- The new mathematical model evaluates the probability of failure of links between data centers globally.
- It draws inspiration from the financial risk theory.
- It can help cloud service providers better utilize their datacenter resources and save millions of dollars.
To keep up with the ever-growing demand for cloud storage and cloud computing, companies spend millions of dollars increasing the capacity of their WAN backbones.
One of the major challenges is maintaining a good balance between network availability and utilization. A highly utilized channel might not be able to handle sudden traffic surge, resulting in node/link failure.
To address this issue, a research team at MIT, Microsoft, and Hebrew University developed a new mathematical model that draws inspiration from financial risk theory, which helps stock markets investors maximize their return while minimizing financial loss in market fluctuations.
The new model is called TeaVar (short for Traffic Engineering Applying Value at Risk). It evaluates the probability of failure of links between data centers globally. The evaluation process is similar to forecasting the volatility of stocks.

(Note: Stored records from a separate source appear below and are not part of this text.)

/-- The elements of a rank of a collective as far as its member has them: its own, those that it has been brought, and for a
rank that is lost open ones (R344; log 15). -/
def State.collColumn (s : State) (core : Nat) (x : Cmd) (j : Nat) : List Word :=
  match x.body with
  | .coll _ ty count src _ _ _ _ rank _ _ =>
    let w := ty.width / 8
    if j = rank then match x.brings with
      | some (y, _) => linkValues count y.flits
      | none => (List.range count).map fun i => collWiden ty (loadNat ((List.range w).map fun k => s.copySource core (src + w * i + k)))
    else match x.got.find? fun y => y.rank == j && !y.lost with
      | some y => linkValues count y.flits
      | none => (List.range count).map fun i => BitVec.ofNat 32 (Config.free (s.fresh + 1024 * i + j))
  | _ => []

/-- A collective with a lost member ends with STATUS 2, and each byte of its destination keeps its value or takes that of its
result, which is open where a lost rank's elements are (R333, R344; log 15). -/
def State.collLost (s : State) (core : Nat) (x : Cmd) : State :=
  match x.body with
  | .coll op ty count _ dst grp _ p _ _ _ =>
    let w := ty.width / 8
    let columns := (List.range p).map (s.collColumn core x)
    let result := (List.range count).flatMap fun i => natBytes w (collResult op ty (columns.map fun v => v.getD i 0))
    let (wr, s) := result.zipIdx.foldl (fun (acc : Tbl Byte × State) (b, i) =>
      let (n, s) := acc.2.draw
      (if n % 2 = 0 then acc.1 else acc.1.put (dst + i) b, s))
      (statusAt grp 2, { s with fresh := s.fresh + 1024 * count })
    s.land core x.id wr
  | _ => s

namespace State

/-- Whether a collective of a queue may be executed as far as the commands before it go: none that has still to run reaches
its bytes (R327). -/
def collClear : List Cmd → Cmd → List Cmd → Bool
  | [], _, _ => true
  | y :: ys, x, before =>
    if y.id = x.id then !(before.any fun z => meet (reaches z) (reaches x))
    else collClear ys x (if y.st == .queued || y.st == .acquiring || y.st == .running then y :: before else before)

/-- The running collectives of a copy queue that nothing before them holds back. -/
def collsReady (q : List Cmd) : List Cmd :=
  q.filter fun x => x.st == .running && (match x.body with | .coll _ _ _ _ _ _ _ _ _ _ _ => true | _ => false) && collClear q x []

/-- Whether some parts decide a collective: they are a whole instance, or one of them shows that the members do not
agree on P or TAG (R344). -/
def collDecides (p rank : Nat) (seq tag : DWord) (parts : List CollPart) : Bool :=
  partsWhole p rank parts || parts.any fun y => y.seq == seq && (y.p != p || y.tag != tag)

/-- The collective that some parts are for: the one of their TAG and SEQ, or else, where the members do not agree, the first
that has been brought them, or the first that they decide (R344). -/
def collPick (q : List Cmd) (parts : List CollPart) : Option Cmd :=
  let fits := fun (more : Cmd → DWord → DWord → Bool) (x : Cmd) => match x.body with
    | .coll _ _ _ _ _ _ seq p rank tag _ => collDecides p rank seq tag parts && more x seq tag
    | _ => false
  let named := fits fun _ seq tag => parts.all fun y => y.tag == tag && y.seq == seq
  let brought := fits fun x _ _ => parts.all (x.got.contains ·)
  (((collsReady q).find? named).orElse fun _ => (collsReady q).find? brought).orElse fun _ =>
    (collsReady q).find? (fits fun _ _ _ => true)

/-- Whether a part shows that its member does not agree with a collective (R344). -/
def partDiffers (p : Nat) (tag : DWord) (op : Nat) (ty : Ty) (count : Nat) (y : CollPart) : Bool :=
  y.p != p || y.tag != tag || y.op != op || y.ty != ty || y.count != count

/-- The members of a collective have been found to disagree, which those that come to it later find too (R344). -/
def markBad (s : State) (part : Nat) (tag seq : DWord) : State :=
  { s with collBad := if s.collBad.contains (part, tag, seq) then s.collBad else s.collBad ++ [(part, tag, seq)] }

end State

/-- The lowest Pallum egress of a die, on which what cannot leave the die is recorded to wait (R300; log 29). -/
def firstEgress (die : Nat) : Nat := 16 + ((List.range 18).find? fun k => State.pallumDie k == die).getD 0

The model then optimally allocates traffic (through different links) to maximize the overall network usage, while minimizing loss. This is quite opposite to the traditional approach that keeps links idle to handle sudden traffic surges, wasting too much energy and resources.
Researchers claim that their model can help cloud service providers better utilize their datacenter resources and save millions of dollars.
How Does ‘TeaVar’ Work?
Major companies that provide cloud services use ‘traffic engineering’ (TE) tools to optimally allocate data bandwidth through all paths. In order to guarantee maximum availability, these companies keep several links at low utilization. Many network links do not operate at high utilization: they don’t send as much traffic as they could send.
Thus, there is a tradeoff between network utilization and network availability. This is where conventional TE techniques fail.
In any network, data bandwidth chunks are similar to ‘money’ invested in the market, and instruments with different failure probabilities are similar to ‘stocks’ and their uncertain values. Using this concept, the research team developed a ‘risk-aware’ methodology that ensures data will reach its destination with minimum traffic loss during worst-case failure conditions.
Their approach enables companies to strike the utilization-availability balance that best suits their goal. TeaVar addresses algorithmic challenges related to tractability of risk minimization, as well as operational challenges.
Applying TeaVar To Real-World Data
They tested this model against conventional TE tools on simulated traffic transferred through ATT, IBM, Google networks. They also produced several failure conditions based on the probability of their occurrence.
Finally, they applied TeaVar to real-world data and found that it can support up to twice as much traffic as conventional TE methods at the same level of availability. The model was able to keep reliable links operating to almost full capacity, while steering data clear of riskier paths.